Nine days after the massive tremor hit mountainous Sichuan province in south-western China, rescuers were still finding survivors. A woman was pulled alive from a tunnel at a hydropower plant in the town of Hongbai, state media reported.

The number of dead and missing rose to more than 74,000, with a further 247,000 hurt.

But aftershocks, heavy snow on mountain passes, rain and the threat of disease have complicated relief efforts.

Thousands of children died when their schools crumbled around them, prompting widespread claims that corruption fatally compromised the buildings' strength.

Hundreds of distraught relatives placed wreaths along the road leading to Fuxing primary school in Wufu, where at least 127 children were crushed to death.
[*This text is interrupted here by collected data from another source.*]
/-- The die-end temperature of a direction's lanes: that of the end that transmits (R314; DESIGN CHOICE, log 176). -/
def Dev.laneTemp (d : Dev) (r : Dir) : Nat := d.rf (match r with | .f2h => Reg.CAL_TBZ_F | .h2f => Reg.CAL_TBZ_H) 15 0

/-- A lane has been trained: its temperature is kept (R332). -/
def Dev.laneTrained (d : Dev) (r : Dir) (n : Nat) : Dev :=
  (d.put (laneWord r n) (d.laneTemp r * 65536)).setHead 3 (laneUnit r n) ⟨0, d.laneTemp r, d.ns⟩

/-- Every lane of the stripe and every spare has been trained with the link. -/
def Dev.lanesTrained (d : Dev) : Dev :=
  let of := fun (r : Dir) => bitsOf ((d.bzlLink r).map ||| (d.bzlLink r).spares) (lanesOf r)
  (of .h2f).foldl (fun (d : Dev) n => d.laneTrained .h2f n) ((of .f2h).foldl (fun (d : Dev) n => d.laneTrained .f2h n) d)

/-- A planned swap starts: the spare `k` takes the place of the lane `n`, which leaves the stripe (R46) and is retrained. -/
def Dev.swapLane (d : Dev) (r : Dir) (n k : Nat) : Dev :=
  (d.bump Reg.PWR_BZL_SPARE_CNT).modLink r (fun l => { l with
    map := setBit (clrBit l.map n) k, spares := clrBit l.spares k, retrain := setBit l.retrain n
    sub := setBit (clrBit l.sub n) k
    swap := l.swap ++ [(n, k)] })

/-- The commanded run of a direction goes on with its next named lane (R315): one lane at a time; an in-stripe lane
waits for a ready spare. -/
def Dev.nextLane (d : Dev) (r : Dir) : Dev :=
  let l := d.bzlLink r
  if l.retrain ≠ 0 ∨ l.test ≠ 0 then d else
  match l.todo with
  | [] => d
  | n :: _ =>
    if bit l.map n then
      match l.spare? with
      | some k => d.swapLane r n k
      | none => d
    else d.modLink r (fun l => { l with spares := clrBit l.spares n, retrain := setBit l.retrain n })

/-- The commanded BEZEL_LANE run has ended in both directions, with epoch 0 (R315, R331). -/
def Dev.bezelRunCheck (d : Dev) : Dev :=
  match d.cal.run with
  | some c =>
    if c.kind = 3 ∧ d.bzl.f2h.todo.isEmpty ∧ d.bzl.h2f.todo.isEmpty then
      (({ d with cal := { d.cal with run := none } }.bump Reg.CAL_RUN_CNT).put Reg.CAL_LAST_EPOCH 0).endOps d.owner
        (fun o => o == Op.calRun) (if c.stage = 1 then stFault else stOk) 0
    else d
  | none => d

/-- BZL_LANE_RETRAIN_DONE (R26, R314): the lane starts its 1 ms of IDLE traffic. -/
def execBzlLaneRetrainDone (r : Dir) (n : Nat) (s : State) : Host.Outcome State Fault Refusal := s.onDev fun d =>
  if !bit (d.bzlLink r).retrain n then d else
  let l := d.bzlLink r
  let planned := l.swap.any (fun x => x.1 == n) || l.todo.head? == some n
  (((d.modLink r (fun l => { l with retrain := clrBit l.retrain n, test := setBit l.test n })).laneTrained r n).bumpIf planned
    Reg.CAL_BZL_RETRAIN_CNT).recEnd 2 1 (some (laneUnit r n))

/-- BZL_LANE_TEST_DONE (R26, R314, R315). -/
def execBzlLaneTestDone (r : Dir) (n : Nat) (pass : Bool) (s : State) : Host.Outcome State Fault Refusal :=
  s.onDev fun d =>
  if !bit (d.bzlLink r).test n then d else
  let back := ((d.bzlLink r).swap.find? (fun x => x.1 == n)).map (·.2)
  let d := d.modLink r (fun l =>
    let l := { l with test := clrBit l.test n, swap := l.swap.filter (fun x => x.1 != n) }
    match pass, back with
    | true, some k => { l with map := setBit (clrBit l.map k) n, spares := setBit l.spares k, sub := clrBit l.sub k }
    | true, none => { l with spares := setBit l.spares n }
    | false, _ => l)
  let d := if pass then d else d.logHere { cls := 2, code := 2, unit := laneUnit r n }
  let named := (d.bzlLink r).todo.head? == some n
  let d := if named then d.modLink r (fun l => { l with todo := l.todo.drop 1 }) else d
  let d := if named && !pass then
      { d with cal := { d.cal with run := d.cal.run.map (fun c => { c with stage := 1 }) } } else d
  (d.nextLane r).bezelRunCheck

/-- A lane of the stripe is due for retraining (R314): its temperature has moved by more than CAL_DTEMP since its last
training. -/
def Dev.laneDue (d : Dev) (r : Dir) (n : Nat) : Bool :=
  let l := d.bzlLink r
  bit l.map n && !bit l.bad n &&
    decide (d.rd Reg.CAL_DTEMP < (sext 16 (d.laneTemp r) - sext 16 (d.rf (laneWord r n) 31 16)).natAbs)

/-- BZL_LANE_TEMP_RETRAIN (R314): the lowest due lane, one per direction at a time, with a ready spare, while
CAL_CTRL.BZL_AUTO = 1. -/
def execBzlLaneTempRetrain (r : Dir) (n : Nat) (s : State) : Host.Outcome State Fault Refusal := s.onDev fun d =>
  let l := d.bzlLink r
  if bit (d.rd Reg.CAL_CTRL) 2 && d.laneDue r n && (List.range n).all (fun m => !d.laneDue r m) && l.retrain == 0 &&
      l.test == 0 then
    match l.spare? with
    | some k => d.swapLane r n k
    | none => d
  else d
They hoisted a banner reading, "The children did not die of a natural disaster but of an unsafe building."

"An answer must be given to our children," said Li Xiaoping, whose 11-year-old son was among the dead. "There is a problem with the buildings ... all the buildings here did not collapse except for this one building."

Li Rongrong, who heads the state-owned Assets Supervision and Administration Commission and is in charge of overseeing China's huge state sector, told a Beijing news conference that generally construction companies under him were very good.

But he added: "If these buildings (which collapsed) were built by major state-owned firms, we will take severe measures."

In Yinhua town, where more than 200 pupils died, a woman who lost her 13-year-old daughter said the school building had had two levels in 1993, but illegally added two more later.

"When it collapsed it was just fragments, not blocks. That shows how badly built it was," Luo Zaihong said.